SUAKAONLINE.COM – Saat matahari mulai condong ke Barat, spanduk bertuliskan “Justice for Kanjuruhan 135+” mulai dibentangkan di Tugu Kujang Kampus 1, UIN SGD Bandung, Kamis (5/10/2023). Sambil membawa pengeras suara, seorang orator dengan jaket hitam dan maskernya mulai bercerita mengenai tragedi Kanjuruhan yang terjadi pada 1 Oktober 2022 silam.

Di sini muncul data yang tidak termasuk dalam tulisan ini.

-- ==== Sys2Proof/Machine/Mig.lean ====
section
/-!
DEFINITION. Sys2Proof/Machine/Mig.lean: the migration of partitions (R337, R355 to R357, R366).
A chunk's ciphertext and tag are free bytes; what a chunk that is read back decrypts to is the command's operand. The header of
chunk 0 is plaintext.
-/
namespace Sys2Proof.Machine

def State.setMig (s : State) (m : MigSt) : State := { s with part := { s.part with mig := m } }

/-- STEPPING of this device (R30). -/
def State.stepping (s : State) : Nat := s.fld 0x02000000 16 8

/-- Two steppings agree in bits [7:4] (R355, R357). -/
def steppingMeets (a b : Nat) : Bool := decide (bits a 4 4 = bits b 4 4)

/-- A block the secure world needs is off, so that its operation is refused (R361). -/
def State.secureOff (s : State) (l : List Nat) : Bool := l.any (fun t => !s.blockActive t)

/-! ### Keys (R355) -/

/-- The migration fails its authentication: 0x0E0E has a record too (R368). -/
def State.migAuth (s : State) : State := s.raise 0 (mkRec 0x0E0E 2)

/-- MIG_OFFER (R355): a new session and ephemeral key; the keys and the signature are free bytes but for the identity key. -/
def migOffer (w : Who) (p : Fin 64) (s : State) : State :=
  let p := p.val
  s.request w p 0x14 fun r s =>
    if s.fw.keysErased then s.reqDone p 0x0E30
    else if s.secureOff [0x30] then s.reqDone p 0x0E19
    else
      let (ses, s1) := s.freshBytes 8
      let (eph, s1) := s1.freshBytes 132
      let (sig, s1) := s1.freshBytes 132
      let d := leBytes 8 0x1A52464F ++ ses ++ leBytes 16 s.stepping ++ eph ++ (List.range 132).map Config.identityKey ++ sig ++
        List.replicate 84 0
      let (bad, s1) := s1.busWrite (s1.tkAttrs p r.enc) r.buffer d
      if bad then s1.reqDone p 0x0E1C
      else (s1.setMig { session := some (leNat ses) }).reqDone p 0

def execMigOffer (w : Who) (p : Fin 64) (s : State) : Host.Outcome State Fault Refusal :=
  .next (s.live (migOffer w p))

/-- The peer's certificate and offer hold (R355). -/
def State.peerOk (s : State) (d : List Byte) : Bool :=
  let cert := d.drop 0x200
  decide (bw d 0 = 0x1A52464F) && Config.certOk cert &&
    Config.sigOk cert ((List.range 64).map (Config.sha512 (d.take 0x128))) ((d.drop 0x128).take 132) &&
    steppingMeets (bb d 0x10) s.stepping

/-- MIG_ACCEPT (R355): the peer's offer and certificate are verified and K derived; it needs an offer of its own. -/
def migAccept (w : Who) (p : Fin 64) (s : State) : State :=
  let p := p.val
  s.request w p 0x15 fun r s => s.withBuffer p 4096 r fun d s =>
    if s.fw.keysErased then s.reqDone p 0x0E30
    else if s.secureOff [0x30] then s.reqDone p 0x0E19
    else if s.part.mig.session.isNone || !s.peerOk d then s.migAuth.reqDone p 0x0E0E
    else (s.setMig { s.part.mig with keyed := true }).reqDone p 0

def execMigAccept (w : Who) (p : Fin 64) (s : State) : Host.Outcome State Fault Refusal :=
  .next (s.live (migAccept w p))

/-! ### The stream (R356) -/

/-- Bytes of the plaintext of an extent: its map, and its ACTIVE pages or valid blocks. -/
def State.extentPlain (s : State) (t i : Nat) : Nat :=
  let a := extPa t i
  if t < 16 then
    64 + 4096 * ((List.range 512).filter (fun j => (s.entry t (pageOf a + j)).active)).length
  else 4 + 65536 * ((List.range 32).filter (fun j => s.lpm.isValid ((a - lpBase) / 65536 + j))).length

/-- The plaintext bytes of partition q's stream. -/
def State.plainBytes (s : State) (q : Nat) : Nat :=
  let mine := s.ctxs.filter (fun c => decide (s.ctxState c.1 ≠ 0) && decide (s.ctxPart c.1 = q))
  256 + sumNat (mine.map (fun c => 512 + (match c.2.prog with | some g => g.imageBytes | none => 0))) +
    sumNat ((List.range 16).map (fun n => sumNat ((mine.flatMap (fun c => s.mparts n c.1)).map (fun j => (s.mpart n j).2)))) +
    sumNat ((s.grant q).extentList.map (fun e => s.extentPlain e.1 e.2)) +
    sumNat ((s.part.encls.filter (fun e => e.part = q)).map (fun _ => 64 + 98304))

/-- Chunks of a stream of n plaintext bytes: the header and pieces of 65,536. -/
def chunkCount (n : Nat) : Nat := 1 + (n + 65535) / 65536

/-- The secure world takes or leaves the blocks of a migration: the crypto engine, and the LPM for LPDDR5X. -/
def State.migBlocks (s : State) (on lpm : Bool) : State :=
  let s := s.useBlock 0 on
  if lpm then s.useBlock 5 on else s

def State.hasLp (s : State) (q : Nat) : Bool := decide (((s.grant q).ranges.getD 16 (0, 0)).2 ≠ 0)

/-- SAVE (R356): a FROZEN partition is streamed under a key that MIG_ACCEPT derived. -/
def save (w : Who) (p : Fin 64) (s : State) : State :=
  let p := p.val
  s.request w p 0x16 fun r s =>
    let q := r.arg 0
    if s.partState q ≠ 2 then s.reqDone p 0x0E0C
    else if s.secureOff (0x30 :: (if s.hasLp q then [0x35] else [])) then s.reqDone p 0x0E19
    else if !s.part.mig.keyed then s.migAuth.reqDone p 0x0E0E
    else
      let s := s.setMig { s.part.mig with saving := some (q, chunkCount (s.plainBytes q)) }
      (((s.migBlocks true (s.hasLp q)).setPartState q 3).setReg 0x02A0040C 0)

def execSave (w : Who) (p : Fin 64) (s : State) : Host.Outcome State Fault Refusal :=
  .next (s.gated (save w p))

/-- A SAVE or RESTORE ends: K and the session are erased, the blocks left, and the request completes. -/
def State.migEnd (s : State) (lpm : Bool) (reason result : Nat) : State :=
  let s := if reason = 0x0E0E then s.migAuth else s
  ((s.setMig {}).migBlocks false lpm).reqDone 0 reason result

/-- Address of the migration ring's slot for chunk i. -/
def State.migSlot (s : State) (i : Nat) : Nat :=
  s.pairVal 0x02A00400 0x02A00404 + i % 2 ^ s.fld 0x02A00408 0 4 * 69632

/-- The 256 bytes of the blob header, its fields in the order in which R356 names them (log entry 175). -/
def State.blobHeader (s : State) (total : Nat) : List Byte :=
  let d := leBytes 4 0x1A47494D ++ leBytes 4 1 ++ leBytes 8 (s.part.mig.session.getD 0) ++ leBytes 4 s.stepping ++
    leBytes 4 (s.fld 0x02900010 0 16) ++ leBytes 8 total
  d ++ List.replicate (256 - d.length) 0

/-- LENGTH of chunk i of a stream of n chunks and b plaintext bytes. -/
def chunkLen (i n b : Nat) : Nat := if i = 0 then 256 else if i + 1 = n then b - 65536 * (n - 2) else 65536

/-- MIG_CHUNK_WRITE (R356): the next chunk goes into the ring while it has room; a ring that the trusted kernel cannot write
ends SAVE with 0x0E1C. -/
def migChunkWrite (s : State) : State :=
  match s.part.mig.saving with
  | none => s
  | some (q, n) =>
    let head := (s.reg 0x02A0040C).toNat
    let lp := s.hasLp q
    if 2 ^ s.fld 0x02A00408 0 4 ≤ (s.reg 0x02A0040C - s.reg 0x02A00410).toNat then s
    else if !s.part.mig.keyed then (s.setPartState q 2).migEnd lp 0x0E0E 0
    else
      let len := chunkLen head n (s.plainBytes q)
      let (body, s1) := s.freshBytes (len + 16)
      let body := if head = 0 then s.blobHeader (s.plainBytes q) ++ body.drop 256 else body
      let (bad, s1) := s1.busWrite (s1.tkAttrs 0 0) (s.migSlot head) (leBytes 8 head ++ leBytes 4 len ++ leBytes 4 0 ++ body)
      if bad then (s1.setPartState q 2).migEnd lp 0x0E1C 0
      else
        let s1 := s1.setReg 0x02A0040C (BitVec.ofNat 32 (head + 1))
        if head + 1 < n then s1 else (s1.setPartState q 2).migEnd lp 0 n

def execMigChunkWrite (s : State) : Host.Outcome State Fault Refusal :=
  .next (s.live migChunkWrite)

/-! ### Rebuilding (R357) -/

/-- RESTORE (R357): needs a key; the chunks follow. -/
def restore (w : Who) (p : Fin 64) (s : State) : State :=
  let p := p.val
  s.request w p 0x17 fun _ s =>
    if s.secureOff [0x30] then s.reqDone p 0x0E19
    else if !s.part.mig.keyed then s.migAuth.reqDone p 0x0E0E
    else ((s.setMig { s.part.mig with restoring := some none }).migBlocks true false).setReg 0x02A0040C 0

def execRestore (w : Who) (p : Fin 64) (s : State) : Host.Outcome State Fault Refusal :=
  .next (s.gated (restore w p))

/-- Context k closes with nothing left of it. -/
def State.closeCtx (s : State) (k : Nat) : State :=
  let s := (s.unload k true).setCtxState k 0
  let s := (List.range 24).foldl (fun s i => s.setReg (ctxPage k + 4 * i) 0) s
  s.setCtx k {}

/-- A chunk is refused: what has been granted is zeroed and the partition, once the stream has named it, is FREE. -/
def State.migUndo (s : State) (code : Nat) : State :=
  match s.part.mig.restoring with
  | some (some q) =>
    let lp := s.hasLp q
    let s := (List.range 1024).foldl (fun s k => if s.ctxPart k = q ∧ s.ctxState k ≠ 0 then s.closeCtx k else s) s
    let s := (s.part.encls.filter (fun e => e.part = q)).foldl (fun s e => s.enclGone e) s
    let s := s.zeroGrant q (s.grant q)
    let s := { s with grants := Sparse.put (fun _ => {}) s.grants q {} }
    let s := (s.setReg (infoReg q) 0).setReg (0x02100200 + 4 * q) 0
    let s := (List.range 2).foldl (fun s i => s.setFld (0x02A0002C + 4 * i) 0 6 (s.portOwner i)) s
    (s.levelShow.regionsSync).migEnd lp code 0
  | _ => s.migEnd false code 0

/-- A part of the stream is taken: the state, or the code that refuses it. -/
abbrev MigStep := State × Nat

/-- The blob header (R356, R357): its format, then its stepping and interface major. -/
def State.takeHeader (s : State) (d : List Byte) : MigStep :=
  if bw d 0 ≠ 0x1A47494D ∨ bw d 4 ≠ 1 ∨ zeroes d 32 256 = false then (s, 0x0E0E)
  else if !steppingMeets (bw d 16) s.stepping || decide (bits (bw d 20) 8 8 ≠ s.fld 0x02900010 8 8) then (s, 0x0E0F)
  else (s.setMig { s.part.mig with chunks := chunkCount (leNat ((d.drop 24).take 8)) }, 0)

Selang beberapa menit, terdengar teriakan dari sang orator untuk melakukan pawai. Dengan perasaan semangat, lebih dari 60 peserta aksi dari berbagai jurusan melakukan perintah tersebut dengan mengelilingi UIN Bandung. “Satu tiga lima itu bukan angka, satu tiga lima itu korban jiwa” adalah sepenggal bait nyanyian yang tak hentinya diteriakkan oleh para peserta.
Langkah kaki berirama serta teriakan nyanyian para peserta aksi menjadi pusat perhatian bagi mahasiswa UIN Bandung lainnya. Semangat peserta yang tak surut, membuat pawai dilakukan dua kali. Mereka berkeliling sambil menempelkan poster keadilan untuk korban Kanjuruhan yang bergambar kejamnya aparat kepolisian.
Di tempat yang sama, saat malam mulai datang, lampu jalan sudah dinyalakan dan berkumandangnya azan magrib menjadi pertanda para peserta aksi untuk mengistirahatkan badannya. Meski sudah malam, seorang peserta aksi bernama Abdul (Bukan nama sebenarnya) masih semangat untuk memperingati satu tahun tragedi Kanjuruhan.
Menurutnya, aksi tersebut dilakukan untuk merawat kesadaran dan terus mengingat bahwa tragedi Kanjuruhan pernah terjadi tapi keadilan bagi korban belum ada sampai saat ini. “Aksi kita di sini tuh merawat ingatan, menumbuhkan kesadaran kembali, ada loh ketidakadilan yang terjadi,” kata Abdul, Kamis (5/10/2023).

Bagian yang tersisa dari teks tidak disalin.